4. Other Critical Information
-
Ransom note always lands in
C:\%AllUsersProfile%\!!!README_BLOCKFILE12.txt; CRC32 0xA7F38C3C. -
C2 variants: Three Geo-fencing lists rotate weekly—sinkhole at
bloq12.biz,blfckont.uk,lightscryptnet.top. Certs issued by Let’s Encrypt C=US. -
Unusual trait: Generates CPU/GPU AVX-512 checkpoints (“.chk-avx” drop in
%TEMP%) to accelerate entropy sampling—rare outside coin-miners.
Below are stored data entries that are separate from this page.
-- ==== Sys2Proof/Machine/Setup.lean ====
section
/-! DEFINITION. The identity and setup manifests (R326) and FILL_STATUS (R327). -/

namespace Sys2Proof.Machine

open Sys2Proof

/-- A mask of `n` units that a test picks. -/
def unitMask (n : Nat) (p : Nat → Bool) : Nat := ((List.range n).map fun i => if p i then 2 ^ i else 0).sum

/-! ### PIER_INFO -/

/-- The boot slot as PIER_INFO codes it: 0 A, 1 B, 0xFF boot code. -/
def Block.bootCode (b : Block) : Byte :=
  match b.mf.bootSlot with
  | some slotB => BitVec.ofNat 8 (b2n slotB)
  | none => 0xFF

/-- PIER_INFO's 64 bytes. -/
def Block.pierInfoBytes (b : Block) : List Byte :=
  [0x28, 0x16, 0xA1, BitVec.ofNat 8 b.pw.st.code] ++ leBytes b.mf.fwVersion.toNat 4 ++ leBytes b.selfId.toNat 2
    ++ [b.pins.strap.zeroExtend 8, b.pins.bts.zeroExtend 8] ++ leBytes b.mf.arrival.toNat 4
    ++ leBytes (unitMask 64 b.inSvc) 8 ++ leBytes (unitMask 32 fun l => (b.lane l).inRun) 4
    ++ [b.mf.secVersion, BitVec.ofNat 8 b.mkeys, b.bootCode, BitVec.ofNat 8 (b2n (b.tripUnacked && b.logKnown) + 2 * b2n b.mf.noImage)]
    ++ leBytes Config.dieNumber.toNat 16 ++ leBytes 0 16

/-- The meaning of PIER_INFO. -/
def execPierInfo (m : ManRef) (s : State) : Host.Outcome State Fault Refusal :=
  s.man m Mop.pierInfo fun b => b.finish m Mop.pierInfo St.ok b.pierInfoBytes

/-! ### SET_PIER_ID -/

/-- The meaning of SET_PIER_ID: once per arrival (R17). -/
def execSetPierId (m : ManRef) (id : BitVec 16) (s : State) : Host.Outcome State Fault Refusal :=
  s.man m Mop.setPierId fun b =>
    if 0x7FFE < id.toNat then b.finish m Mop.setPierId St.badParam
    else if b.qy.idValid then b.finish m Mop.setPierId St.refused
    else ({ b with qy.pierId := id.truncate 15, qy.idValid := true }).finish m Mop.setPierId St.ok

/-! ### ROUTE_SET and REGION_SET -/

/-- The tables are locked (R449). -/
def Block.tablesLocked (b : Block) : Bool := b.regBit Off.qyCtrl 1

/-- Entries written from index `n` on, in ascending order. -/
def Block.writeRoutes (b : Block) (n : Nat) : List Word → Block
  | [] => b
  | w :: ws => (b.setReg (Off.qyRoute + 4 * n) w).writeRoutes (n + 1) ws

/-- The meaning of ROUTE_SET. -/
def execRouteSet (m : ManRef) (first : Fin 256) (entries : List Word) (s : State) : Host.Outcome State Fault Refusal :=
  s.man m Mop.routeSet fun b =>
    if entries.isEmpty ∨ 256 < first.val + entries.length then b.finish m Mop.routeSet St.badParam
    else if b.tablesLocked then b.finish m Mop.routeSet St.refused
    else (b.writeRoutes first entries).finish m Mop.routeSet St.ok

/-- A region image is legal: its base not above its limit, no reserved bit set, its key slot at most 64. -/
def RegionImage.legal (r : RegionImage) : Bool :=
  decide ((r.baseHi.toNat * 2 ^ 32 + r.baseLo.toNat) ≤ (r.limHi.toNat * 2 ^ 32 + r.limLo.toNat))
    && r.baseLo &&& 0xFFF == 0 && r.limLo &&& 0xFFF == 0 && r.baseHi >>> 5 == 0 && r.limHi >>> 5 == 0
    && r.src &&& 0x80008000 == 0 && r.perm >>> 11 == 0 && decide (r.perm.toNat / 16 % 128 ≤ 64)

/-- One region entry written whole. -/
def Block.writeRegion (b : Block) (n : Nat) (r : RegionImage) : Block :=
  let at_ (b : Block) (off : Nat) (v : Word) : Block := b.setReg (off + 0x20 * n) v
  at_ (at_ (at_ (at_ (at_ (at_ b Off.qyRgnBaseLo r.baseLo) Off.qyRgnBaseHi r.baseHi) Off.qyRgnLimLo r.limLo)
    Off.qyRgnLimHi r.limHi) Off.qyRgnSrc r.src) Off.qyRgnPerm r.perm

/-- Region entries written from index `n` on. -/
def Block.writeRegions (b : Block) (n : Nat) : List RegionImage → Block
  | [] => b
  | r :: rs => (b.writeRegion n r).writeRegions (n + 1) rs

/-- The meaning of REGION_SET. -/
def execRegionSet (m : ManRef) (first : Fin 64) (entries : List RegionImage) (s : State) : Host.Outcome State Fault Refusal :=
  s.man m Mop.regionSet fun b =>
    if entries.isEmpty ∨ 64 < first.val + entries.length ∨ ¬ entries.all RegionImage.legal then
      b.finish m Mop.regionSet St.badParam
    else if b.tablesLocked then b.finish m Mop.regionSet St.refused
    else (b.writeRegions first entries).finish m Mop.regionSet St.ok

/-! ### FILL_STATUS -/

/-- FILL_STATUS's result; the estimate is free while a fill runs (log 19), and 0 once none does. -/
def Block.fillStatusBytes (b : Block) : List Byte :=
  let st (p : BerthState → Bool) : Nat := unitMask 64 fun n => p (b.berth n).st
  let est := if (st fun x => x == .filling) = 0 then 0 else (Config.fillEstimate b.fresh).toNat
  leBytes (unitMask 64 fun n => (b.berth n).fillDone) 8 ++ leBytes (st fun x => x == .filling) 8
    ++ leBytes (st fun x => x == .absent || x == .fenced) 8
    ++ leBytes ((List.range 64).map fun n => (b.berth n).fillGran).sum 8 ++ leBytes est 4

/-- The meaning of FILL_STATUS. -/
def execFillStatus (m : ManRef) (s : State) : Host.Outcome State Fault Refusal :=
  s.man m Mop.fillStatus fun b => (b.finish m Mop.fillStatus St.ok b.fillStatusBytes).draw

end Sys2Proof.Machine
end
Signals embedded Rust loader. -
Broader impact: Embeds vulnerable R5000-series NAS bruteforce list; if Internet-facing, attacker forks parallel campaign
blockfile12-ngtargeting QNAP/Synology DSM 7.x. - Never-named vector observed: Drops PerfectLoader stub signed with ’Arina Global Systems Co., Ltd.’, which shares PE timestamps with LunaDrop. IOC: MD5 7f6a374364b842b53e178026a2a9dc04.
Essential Tools, Patches & Utilities
- [CVE-2023-46805.patch] – NetScaler/FortiVPN fix
- Sentinel One ML Engine 6.3.0 (detects BlockFile12 loader heuristically)
- Bitdefender GravityZone FlashPatch (weekly signature roll-up)
- Backblaze B2/Glacier immutability integration script (shields nightly backups)
Regularly export your nightly .vsnap or .zed images with a 30-day air-gap retention—this remains your single most actionable defense against the next BlockFile12 wave.